The number of comments in each category, the distribution of words, and statistical comparison of the word length are provided in Table 1. Significant analysis of variance (ANOVA; with post hoc Tukey test) results indicate that the number of words in texts that were granted the label of “innovator” was significantly greater than all other categories, whereas comments which received a label or “respected” or no label at all were significantly shorter.
The qualitative researchers followed Holsti’s approach . Using rigorous data coding and verification procedures, which included double coding and independent verification within a qualitative framework , the resultant data were coded in such a way as to support quantitative data analysis.
Comments were generally, though not always, positive. In our sample, 91.5% (1497/1636) of all comments were positive, 5.93% (97/1636) of the comments were mixed, containing both a positive and a negative statement about the doctor, and the remaining 2.57% (42/1636) of comments were either neutral or negative (see Table 2). Prior publications relating to this dataset give further information on the process of ascertaining the polarity of comments .
The process of training, validating, and deploying the algorithms is illustrated in Figure 1.
The first step within each stage is the identification of features within the comments. The features used in this study were identified and stored using a term-document matrix that describes the frequency of terms that appear in each of the comments. The term-document matrix uses a bag-of-words structure that counts the number of terms in each comment and does not consider the order in which the words appear. Term-document matrices are a simple way to represent text data that are computationally straightforward. The matrix comprised unweighted words and was cleaned by stemming, removing numbers, and removing sparse terms (where a certain word was only used in fewer than 0.02% of cases) . Sparse-term removal reduced the number of terms from 1737 to 616. The final term-document matrix contained a lexicon of 616 unique words (columns) for 1636 comments (rows). The matrix density was 5.8%.

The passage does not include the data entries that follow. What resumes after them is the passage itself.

-- ==== Sys2Proof/Laws/Commit.lean ====
section
/-! SUPPORT. The commit unit: what a note in COMMIT_STATUS says, the slots, and what a seal that passes its checks comes to. -/

namespace Sys2Proof.Machine

theorem bits_lt (w : Word) (hi lo : Nat) : bits w hi lo < 2 ^ (hi + 1 - lo) := Nat.mod_lt _ (by positivity)

/-- A note of a seal leaves slots, shadow and events. -/
theorem noteCommit_keeps (a b t : Nat) (o : Option Nat) (d : Dev) : (noteCommit a b t o d).commit = d.commit ∧ (noteCommit a b t o d).shadow = d.shadow ∧ (noteCommit a b t o d).ev = d.ev := by
  unfold noteCommit; cases o <;> exact ⟨rfl, rfl, rfl⟩

/-- It writes COMMIT_STATUS alone. -/
theorem noteCommit_reg (a b t : Nat) (o : Option Nat) (d : Dev) (j : Nat) (h : j ≠ F.TRN_COMMIT_STATUS_LAST_TAG.key) : (noteCommit a b t o d).reg j = d.reg j := by
  unfold noteCommit
  cases o <;> dsimp only <;> (repeat rw [Dev.reg_put_ne _ _ _ (by exact h)])

/-- LAST_RESULT is the status noted. -/
theorem noteCommit_result (a b t : Nat) (o : Option Nat) (d : Dev) : (noteCommit a b t o d).get F.TRN_COMMIT_STATUS_LAST_RESULT = a % 256 := by
  unfold noteCommit
  cases o <;> dsimp only
  · rw [Dev.get_put_field _ _ _ _ (by decide) (by decide) (by decide), Dev.get_put_field _ _ _ _ (by decide) (by decide) (by decide), Dev.get_put_self _ _ _ (by decide) (by decide)]; rfl
  · rw [Dev.get_put_field _ _ _ _ (by decide) (by decide) (by decide), Dev.get_put_field _ _ _ _ (by decide) (by decide) (by decide), Dev.get_put_field _ _ _ _ (by decide) (by decide) (by decide), Dev.get_put_self _ _ _ (by decide) (by decide)]; rfl

/-- LAST_REASON is the reason noted. -/
theorem noteCommit_reason (a b t : Nat) (o : Option Nat) (d : Dev) : (noteCommit a b t o d).get F.TRN_COMMIT_STATUS_LAST_REASON = b % 16 := by
  unfold noteCommit
  cases o <;> dsimp only
  · rw [Dev.get_put_field _ _ _ _ (by decide) (by decide) (by decide), Dev.get_put_self _ _ _ (by decide) (by decide)]; rfl
  · rw [Dev.get_put_field _ _ _ _ (by decide) (by decide) (by decide), Dev.get_put_field _ _ _ _ (by decide) (by decide) (by decide), Dev.get_put_self _ _ _ (by decide) (by decide)]; rfl

/-- LAST_TAG is the tag noted. -/
theorem noteCommit_tag (a b t : Nat) (o : Option Nat) (d : Dev) : (noteCommit a b t o d).get F.TRN_COMMIT_STATUS_LAST_TAG = t % 256 := by
  unfold noteCommit
  cases o <;> dsimp only
  · rw [Dev.get_put_self _ _ _ (by decide) (by decide)]; rfl
  · rw [Dev.get_put_field _ _ _ _ (by decide) (by decide) (by decide), Dev.get_put_self _ _ _ (by decide) (by decide)]; rfl

/-- LAST_SLOT is the slot noted. -/
theorem noteCommit_slot (a b t i : Nat) (d : Dev) : (noteCommit a b t (some i) d).get F.TRN_COMMIT_STATUS_LAST_SLOT = i % 8 := by
  unfold noteCommit
  dsimp only
  rw [Dev.get_put_self _ _ _ (by decide) (by decide)]; rfl

/-- DEFERRED and REFUSED stay. -/
theorem noteCommit_flag (a b t : Nat) (o : Option Nat) (d : Dev) (f : FRef) (hf : f.lo = 30 ∨ f.lo = 31) : (noteCommit a b t o d).get f = d.get f := by
  unfold noteCommit
  have n1 : F.TRN_COMMIT_STATUS_LAST_RESULT.hi = 7 ∧ F.TRN_COMMIT_STATUS_LAST_REASON.hi = 15 ∧ F.TRN_COMMIT_STATUS_LAST_TAG.hi = 23 ∧ F.TRN_COMMIT_STATUS_LAST_SLOT.hi = 26 := ⟨rfl, rfl, rfl, rfl⟩
  cases o <;> dsimp only
  · rw [Dev.get_put_field _ _ _ _ (by decide) (by decide) (by omega), Dev.get_put_field _ _ _ _ (by decide) (by decide) (by omega), Dev.get_put_field _ _ _ _ (by decide) (by decide) (by omega)]
  · rw [Dev.get_put_field _ _ _ _ (by decide) (by decide) (by omega), Dev.get_put_field _ _ _ _ (by decide) (by decide) (by omega), Dev.get_put_field _ _ _ _ (by decide) (by decide) (by omega), Dev.get_put_field _ _ _ _ (by decide) (by decide) (by omega)]

/-- A slot that the table holds is written. -/
theorem Dev.slot_setSlot (d : Dev) (i : Nat) (x : Slot) (h : i < d.commit.slots.length) : (d.setSlot i x).slot i = x := by
  simp [Dev.slot, Dev.setSlot, h]

/-- Every other slot stays. -/
theorem Dev.slot_setSlot_ne (d : Dev) (i j : Nat) (x : Slot) (h : j ≠ i) : (d.setSlot i x).slot j = d.slot j := by
  simp [Dev.slot, Dev.setSlot, Ne.symm h]

/-- A seal whose set passes its checks (R28, R31, R515): a free slot holds the set, the dirty set empties, COMMIT_STATUS notes it, and a deferral is reported. -/
theorem sealSet_accepted (d : Dev) (tag i : Nat) (k : SealKind) (hd : d.commit.dirty ≠ []) (hk : kindStatus d k = 0) (hf : d.freeSlot = some i)
    (hc : checkSet d d.commit.dirty (d.resultOf (sealSlot d k tag)) (d.valueBefore (sealSlot d k tag)) d.shadowReg (k == .now)
      (d.modeBefore (sealSlot d k tag)) = 0) :
    (sealSet k tag d).2 =
      (let d1 := d.setSlot i (sealSlot d k tag)
      let d2 := { d1 with commit := { d1.commit with dirty := [], nextOrder := d1.commit.nextOrder + 1 } }
      let d3 := noteCommit 0 0 tag (some i) d2
      if k == .next && (sealSlot d k tag).late then raise E.TRN_COMMIT_DEFERRED [] (d3.put F.TRN_COMMIT_STATUS_DEFERRED 1) else d3) := by
  have he : d.commit.dirty.isEmpty = false := by cases h : d.commit.dirty <;> simp_all
  unfold sealSet
  simp only [he, Bool.false_and, Bool.false_eq_true, if_false, hc, hk, hf, bne_self_eq_false]

/-- A write of COMMIT_CTRL is the commit operation of its fields. -/
theorem writeReg_commitCtrl (s : State) (v : Word) : writeReg R.TRN_COMMIT_CTRL v s = { s with dev := commitCtrl (bits v 2 0) (bits v 6 4) (bits v 15 8) s.dev } := by
  unfold writeReg
  have a : s.dev.absentKey R.TRN_COMMIT_CTRL = false := by
    unfold Dev.absentKey; rfl
  have b : dmaKey R.TRN_COMMIT_CTRL s.dev = some R.TRN_COMMIT_CTRL := rfl
  simp only [a, Bool.false_eq_true, if_false, b]
  rfl

/-- Folding entries into a table: an entry listed, or there before, has its value. -/
theorem kfind_foldl_kset {α : Type} (f : Nat → α) (l : List Nat) (m : KMap α) (k : Nat) (h : k ∈ l ∨ kfind m k = some (f k)) :
    kfind (l.foldl (fun m k => kset m k (f k)) m) k = some (f k) := by
  induction l generalizing m with
  | nil => rcases h with h | h
           · cases h
           · exact h
  | cons a r ih =>
    simp only [List.foldl_cons]
    apply ih
    by_cases hk : k = a
    · subst hk; right; simp
    · rcases h with h | h
      · rcases List.mem_cons.1 h with h | h
        · exact absurd h hk
        · exact .inl h
      · right; rw [kfind_kset_ne _ _ hk, h]

end Sys2Proof.Machine
end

The term frequencies for each comment were therefore used as features that the algorithms used to classify the text. An example of a term-document matrix is provided in Table 3. For each of the 5 categories, texts with a human classification in that category were labeled with a 1 and those without were labeled with a 0.
Once the features have been extracted, they are used to “train” the algorithms to describe the relationship between the features and the classification.
In the validation stage the classifications given by the ensemble to new data are compared with the classifications made by the human qualitative analysts. If the results of the validation stage are acceptable, the algorithms can be exported and used to classify new data independently of the dataset that was used to train and validate the models.
The steps of these stages are given in greater detail in Figure 1.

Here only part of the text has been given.